Work instruction: Show the lines of the material that contain the word "policy".

Listed entries:

__________

/-- POST and UNPOST: what is refused, what the slot and its entry become. That a mask with bits 3 to 7 is refused, that NOT_POSTER of
a free slot carries nothing, and that the oldest stamp is the least unsigned number, also across a wrap of the uptime, is the model's
choice (notes/assumptions/20.md, 18.md and 16.md). -/
def Obligations.PostedSlotsPostedAndFreed : Prop :=
  ∀ (p : Port) (s : State) (req : Request) (b : List Byte), req.body = b →
    (Asked .post p s req →
      ((7 < (byteAt b 0).toNat ∨ (byteAt b 1).toNat = 0 ∨ 31 < (byteAt b 1).toNat ∨ (byteAt b 4).toNat = 0
          ∨ 7 < (byteAt b 4).toNat) →
        AnswersOnly (.post p) p req .outOfRange [] s)
      ∧ (∀ (k : SlotIx) (m : PortSet), (byteAt b 0).toNat = k.val → 1 ≤ (byteAt b 1).toNat → (byteAt b 1).toNat ≤ 31 →
        maskOf (byteAt b 4) = some m → m.isEmpty = false →
        (∀ x, s.notices.slots.get k = some x → x.poster ≠ p → AnswersOnly (.post p) p req .notPoster [Port.code x.poster] s)
        ∧ ((∀ x, s.notices.slots.get k = some x → x.poster = p) → NoticesSound s →
          ∃ t, exec (.post p) s = .next t ∧ SummariesFollow t ∧ ChangesOnly [.notices, .ports, .routes, .hreq] s t
            ∧ AnsweredAfter p req .ok [byteAt b 0, Port.code p, entryOutcome t k] s t
            ∧ t.notices.slots.get k = some ⟨p, (byteAt b 1).toNat, word16At b 2, m⟩
            ∧ (∀ j, j ≠ k → t.notices.slots.get j = s.notices.slots.get j) ∧ t.notices.thresholds = s.notices.thresholds
            ∧ (∀ n ∈ s.notices.entries, n.id = .posted k → entryOutcome t k = 1 ∧ t.notices.lost = s.notices.lost
              ∧ t.notices.entries = s.notices.entries.map fun e => if e.id = .posted k then { e with
                tag := 0
                severity := none
                priority := (byteAt b 1).toNat
                group := 0
                state := .raised
                stamp := s.uptime
                value := none
                ackedBy := none
                delivered := .empty
                code := some (word16At b 2)
                postedMask := some m } else e)
            ∧ ((∀ n ∈ s.notices.entries, n.id ≠ .posted k) → s.notices.entries.length < 64 →
              entryOutcome t k = 1 ∧ t.notices.lost = s.notices.lost
              ∧ t.notices.entries = s.notices.entries ++ [⟨.posted k, 0, none, (byteAt b 1).toNat, 0, .raised, s.uptime, none,
                none, some (word16At b 2), some m, .empty⟩])
            ∧ ((∀ n ∈ s.notices.entries, n.id ≠ .posted k) → s.notices.entries.length = 64 → ∀ v ∈ s.notices.entries,
              v.state = .returned → v.priority ≤ (byteAt b 1).toNat →
              (∀ n ∈ s.notices.entries, n.state = .returned → n.id = v.id ∨ v.priority < n.priority
                ∨ v.priority = n.priority ∧ (v.stamp.toNat < n.stamp.toNat
                  ∨ v.stamp = n.stamp ∧ identityKey v.id < identityKey n.id)) →
              entryOutcome t k = 1 ∧ t.notices.lost = s.notices.lost
              ∧ t.notices.entries = s.notices.entries.map fun e => if e.id = v.id then ⟨.posted k, 0, none,
                (byteAt b 1).toNat, 0, .raised, s.uptime, none, none, some (word16At b 2), some m, .empty⟩ else e)
            ∧ ((∀ n ∈ s.notices.entries, n.id ≠ .posted k) → s.notices.entries.length = 64 →
              (∀ n ∈ s.notices.entries, n.state = .returned → (byteAt b 1).toNat < n.priority) →
              entryOutcome t k = 0 ∧ t.notices.entries = s.notices.entries ∧ t.notices.lost = .all))))
    ∧ (Asked .unpost p s req →
      (7 < (byteAt b 0).toNat → AnswersOnly (.unpost p) p req .outOfRange [] s)
      ∧ (∀ k : SlotIx, (byteAt b 0).toNat = k.val →
        (s.notices.slots.get k = none → AnswersOnly (.unpost p) p req .notPoster [] s)
        ∧ (∀ x, s.notices.slots.get k = some x →
          (x.poster ≠ p → AnswersOnly (.unpost p) p req .notPoster [Port.code x.poster] s)
          ∧ (x.poster = p → NoticesSound s →
            ∃ t, exec (.unpost p) s = .next t ∧ SummariesFollow t ∧ ChangesOnly [.notices, .ports, .routes, .hreq] s t
              ∧ AnsweredAfter p req .ok [entryOutcome t k] s t
              ∧ t.notices.slots.get k = none ∧ (∀ j, j ≠ k → t.notices.slots.get j = s.notices.slots.get j)
              ∧ t.notices.thresholds = s.notices.thresholds ∧ t.notices.lost = s.notices.lost
              ∧ (∀ n ∈ s.notices.entries, n.id ≠ .posted k → n ∈ t.notices.entries)
              ∧ (∀ n ∈ s.notices.entries, n.id = .posted k → n.state = .acked → entryOutcome t k = 0)
              ∧ (∀ n ∈ s.notices.entries, n.id = .posted k → n.state ≠ .acked → entryOutcome t k = 3)
              ∧ ((∀ n ∈ s.notices.entries, n.id ≠ .posted k) → entryOutcome t k = 0
                ∧ t.notices.entries = s.notices.entries)))))

/-- SET GROUP THRESHOLD replaces one group's threshold, and SET LEVEL the port's service level clamped to 31; each is answered after
the summaries were recomputed. -/
def Obligations.ThresholdAndLevelSet : Prop :=
  ∀ (p : Port) (s : State) (req : Request) (b : List Byte), req.body = b →
    (Asked .setGroupThreshold p s req →
      (((byteAt b 0).toNat = 0 ∨ 7 < (byteAt b 0).toNat ∨ 31 < (byteAt b 1).toNat) →
        AnswersOnly (.setGroupThreshold p) p req .outOfRange [] s)
      ∧ (∀ k : Fin 7, (byteAt b 0).toNat = k.val + 1 → (byteAt b 1).toNat ≤ 31 →
        ∃ t, exec (.setGroupThreshold p) s = .next t ∧ SummariesFollow t ∧ ChangesOnly [.notices, .ports, .routes, .hreq] s t
          ∧ AnsweredAfter p req .ok (t.notices.thresholds.toList.map natByte) s t
          ∧ t.notices = { s.notices with thresholds := t.notices.thresholds }
          ∧ t.notices.thresholds.get k = (byteAt b 1).toNat
          ∧ ∀ j, j ≠ k → t.notices.thresholds.get j = s.notices.thresholds.get j))
    ∧ (Asked .setLevel p s req →
      ∃ t, exec (.setLevel p) s = .next t ∧ SummariesFollow t ∧ ChangesOnly [.ports, .routes, .hreq] s t
        ∧ (t.port p).level = min 31 (byteAt b 0).toNat
        ∧ (t.port p).output.getLast? = some (responseFrame req.kind req.tag 0 (t.port p).summary
          [natByte (min 31 (byteAt b 0).toNat)] .response)
        ∧ (t.port p).executor = .idle ∧ (t.port p).requests = (s.port p).requests.tail
        ∧ ∀ q, q ≠ p → DeliveryOnly (s.port q) (t.port q))

/-- FETCH NOTICE without an identity returns the most urgent entry offerable to the port and marks it delivered to that port. That
the oldest stamp is the least unsigned number, also across a wrap of the uptime, is the model's reading (notes/assumptions/16.md). -/
def Obligations.FetchReturnsMostUrgent : Prop :=
  ∀ (p : Port) (s : State) (req : Request), Asked .fetchNotice p s req → req.body = [] →
    (offered s p = [] → AnswersOnly (.fetchNotice p) p req .noneOffered [] s)
    ∧ (∀ n ∈ offered s p,
      (∀ m ∈ offered s p, m.id = n.id ∨ m.priority < n.priority ∨ m.priority = n.priority ∧ (n.stamp.toNat < m.stamp.toNat
        ∨ n.stamp = m.stamp ∧ identityKey n.id < identityKey m.id)) → NoticesSound s →
      ∃ t, exec (.fetchNotice p) s = .next t ∧ SummariesFollow t ∧ ChangesOnly [.notices, .ports, .routes, .hreq] s t
        ∧ AnsweredAfter p req .ok (noticeRecord t p { n with delivered := n.delivered.set p true }) s t
        ∧ t.notices = { s.notices with entries := s.notices.entries.map fun m =>
          if m.id = n.id then { m with delivered := m.delivered.set p true } else m }
        ∧ ∀ m ∈ offered t p, m ∈ offered s p ∧ m.id ≠ n.id)

/-- FETCH NOTICE with an identity returns the entry and changes no state; READ SUMMARY returns the summary record and clears the
port's lost flag. -/
def Obligations.RecordsReadBack : Prop :=
  ∀ (p : Port) (s : State) (req : Request) (b : List Byte), req.body = b →
    (Asked .fetchNotice p s req → b ≠ [] →
      (noticeIdOf (byteAt b 0) (byteAt b 1) (byteAt b 2) = none → AnswersOnly (.fetchNoticeIdentity p) p req .outOfRange [] s)
      ∧ (∀ id, noticeIdOf (byteAt b 0) (byteAt b 1) (byteAt b 2) = some id →
        ((∀ n ∈ s.notices.entries, n.id ≠ id) → AnswersOnly (.fetchNoticeIdentity p) p req .notFound [] s)
        ∧ (∀ n ∈ s.notices.entries, n.id = id → NoticesSound s →
          ((maskOfNotice s n).get p = false → AnswersOnly (.fetchNoticeIdentity p) p req .portProtected [] s)
          ∧ ((maskOfNotice s n).get p = true →
            AnswersOnly (.fetchNoticeIdentity p) p req .ok (noticeRecord s p n) s))))
    ∧ (Asked .readSummary p s req →
      ∃ t, exec (.readSummary p) s = .next t ∧ ChangesOnly [.notices, .ports, .routes, .hreq] s t
        ∧ Answered p req .ok ([natByte (s.port p).level, natByte (offered s p).length,
            natByte (s.notices.entries.filter (fun n => decide (n.state = .raised))).length,
            natByte (s.notices.entries.filter (fun n => decide (n.state = .acked))).length,
            natByte (s.notices.entries.filter (fun n => decide (n.state = .returned))).length,
            (if s.notices.lost.get p then 1 else 0), s.clock.clockState.code, s.scan.scanState.code,
            natByte ((if (s.route .east).linkUp then 1 else 0) + if (s.route .west).linkUp then 2 else 0)]
          ++ send32 s.uptime) s t
        ∧ t.notices = { s.notices with lost := s.notices.lost.set p false })

/-! ## The Actuator Unit -/

/-- DEFINE ACTUATOR and UNDEFINE ACTUATOR: what is refused, and what an accepted one leaves of the entry, its pending item and its
notice. No expiry of the claim is due. -/
def Obligations.ActuatorDefinedAndUndefined : Prop :=
  ∀ (p : Port) (s : State) (req : Request) (i : ActIx), (byteAt req.body 0).toNat = i.val → expiryDue s i = false →
    (Asked .defineActuator p s req → actDescriptorOf (req.body.drop 1) = none →
      AnswersOnly (.defineActuator p) p req .outOfRange [] s)
    ∧ (∀ b, req.body.drop 1 = b → (127 < (byteAt b 0).toNat
        ∨ word16At b 7 < word16At b 5 ∨ (byteAt b 2).toNat % 2 = 0 ∧ 255 < (word16At b 7).toNat ∨ 31 < (byteAt b 11).toNat) →
      actDescriptorOf b = none)
    ∧ (Asked .defineActuator p s req → ∀ new, actDescriptorOf (req.body.drop 1) = some new →
      (((s.actuator i).holder.isSome = true ∨ (s.actuator i).inFlight ≠ .no) →
        AnswersOnly (.defineActuator p) p req .inUse [] s)
      ∧ ((s.actuator i).holder = none → (s.actuator i).inFlight = .no →
        ((feedbackDefined s new = false ∨ actuatorAddressable s new = false) →
          AnswersOnly (.defineActuator p) p req .badLimits [] s)
        ∧ (feedbackDefined s new = true → actuatorAddressable s new = true →
          ∃ t, exec (.defineActuator p) s = .next t ∧ SummariesFollow t
            ∧ ChangesOnly [.acts, .arb, .notices, .ports, .routes, .hreq] s t
            ∧ AnsweredAfter p req .ok (natByte i.val :: actDescriptorBytes new) s t
            ∧ t.actuator i = { ActuatorEntry.initial with
                desc := some new
                refreshTimer := if new.kind = .held then some new.interval else none }
            ∧ (∀ j, j ≠ i → t.actuator j = s.actuator j) ∧ t.acts.running = s.acts.running
            ∧ t.acts.workList = s.acts.workList.filter (fun w => decide (w ≠ .policy i) && decide (w ≠ .refresh i))
              ++ (if new.kind = .held then [.policy i] else [])
            ∧ ((s.actuator i).fault = false → t.notices = s.notices)
            ∧ ((s.actuator i).fault = true → NoticesSound s → OnlyReturned (.actuator i) t))))
    ∧ (Asked .undefineActuator p s req →
      ((s.actuator i).desc = none → AnswersOnly (.undefineActuator p) p req .notDefined [] s)
      ∧ ((s.actuator i).desc ≠ none → ((s.actuator i).holder.isSome = true ∨ (s.actuator i).inFlight ≠ .no) →
        AnswersOnly (.undefineActuator p) p req .inUse [] s)
      ∧ ((s.actuator i).desc ≠ none → (s.actuator i).holder = none → (s.actuator i).inFlight = .no →
        ∃ t, exec (.undefineActuator p) s = .next t ∧ SummariesFollow t ∧ ChangesOnly [.acts, .notices, .ports, .routes, .hreq] s t
          ∧ AnsweredAfter p req .ok [] s t ∧ t.actuator i = ActuatorEntry.initial
          ∧ (∀ j, j ≠ i → t.actuator j = s.actuator j) ∧ t.acts.running = s.acts.running
          ∧ t.acts.workList = s.acts.workList.filter (fun w => decide (w ≠ .policy i) && decide (w ≠ .refresh i))
          ∧ t.notices = { s.notices with entries := s.notices.entries.filter fun n => decide (n.id ≠ .actuator i) }))

/-- CLAIM, EXCHANGE, COMMAND and RELEASE are refused in the order of R143, with no expiry of the actuator's claim due; an index
above 31 refuses READ ACTUATOR, DEFINE ACTUATOR and UNDEFINE ACTUATOR too. -/
def Obligations.ActuatorRequestsRefusedInOrder : Prop :=
  (∀ (p : Port) (s : State) (req : Request) (k : Kind) (c : Instr), 31 < (byteAt req.body 0).toNat →
    ((k, c) = (.claim, .claim p) ∨ (k, c) = (.exchange, .exchange p) ∨ (k, c) = (.command, .command p)
      ∨ (k, c) = (.release, .release p) ∨ (k, c) = (.readActuator, .readActuator p)
      ∨ (k, c) = (.defineActuator, .defineActuator p) ∨ (k, c) = (.undefineActuator, .undefineActuator p)) →
    Asked k p s req → AnswersOnly c p req .outOfRange [] s)
  ∧ ∀ (p : Port) (s : State) (req : Request) (i : ActIx), (byteAt req.body 0).toNat = i.val → expiryDue s i = false →
    ∀ (k : Kind) (c : Instr), ((k, c) = (.claim, .claim p) ∨ (k, c) = (.exchange, .exchange p) ∨ (k, c) = (.command, .command p)
      ∨ (k, c) = (.release, .release p)) → Asked k p s req →
    ((s.actuator i).desc = none → AnswersOnly c p req .notDefined [] s)
    ∧ (∀ d, (s.actuator i).desc = some d →
      (k = .exchange → d.feedback = none → AnswersOnly c p req .noFeedback [] s)
      ∧ ((k = .claim ∨ k = .exchange ∧ d.feedback ≠ none) →
        (d.portMask.get p = false → AnswersOnly c p req .portProtected [] s)
        ∧ (d.portMask.get p = true → p ≠ .hut → siteAsserted s = true → AnswersOnly c p req .siteLocal [] s)
        ∧ (d.portMask.get p = true → (p = .hut ∨ siteAsserted s = false) →
          (∀ q, (s.actuator i).holder = some q → q ≠ p → AnswersOnly c p req .heldBy (claimPart i (s.actuator i)) s)
          ∧ (((s.actuator i).holder = none ∨ (s.actuator i).holder = some p) → k = .exchange →
            d.maxValue.toNat < (word16At req.body 1).toNat → AnswersOnly c p req .outOfRange [] s)))
      ∧ ((k = .command ∨ k = .release) →
        ((s.actuator i).holder ≠ some p → AnswersOnly c p req .notHolder (claimPart i (s.actuator i)) s)
        ∧ ((s.actuator i).holder = some p → k = .command → d.maxValue.toNat < (word16At req.body 1).toNat →
          AnswersOnly c p req .outOfRange [] s)))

__________

Solution for this problem:
            ∧ t.acts.workList = s.acts.workList.filter (fun w => decide (w ≠ .policy i) && decide (w ≠ .refresh i))
              ++ (if new.kind = .held then [.policy i] else [])
          ∧ t.acts.workList = s.acts.workList.filter (fun w => decide (w ≠ .policy i) && decide (w ≠ .refresh i))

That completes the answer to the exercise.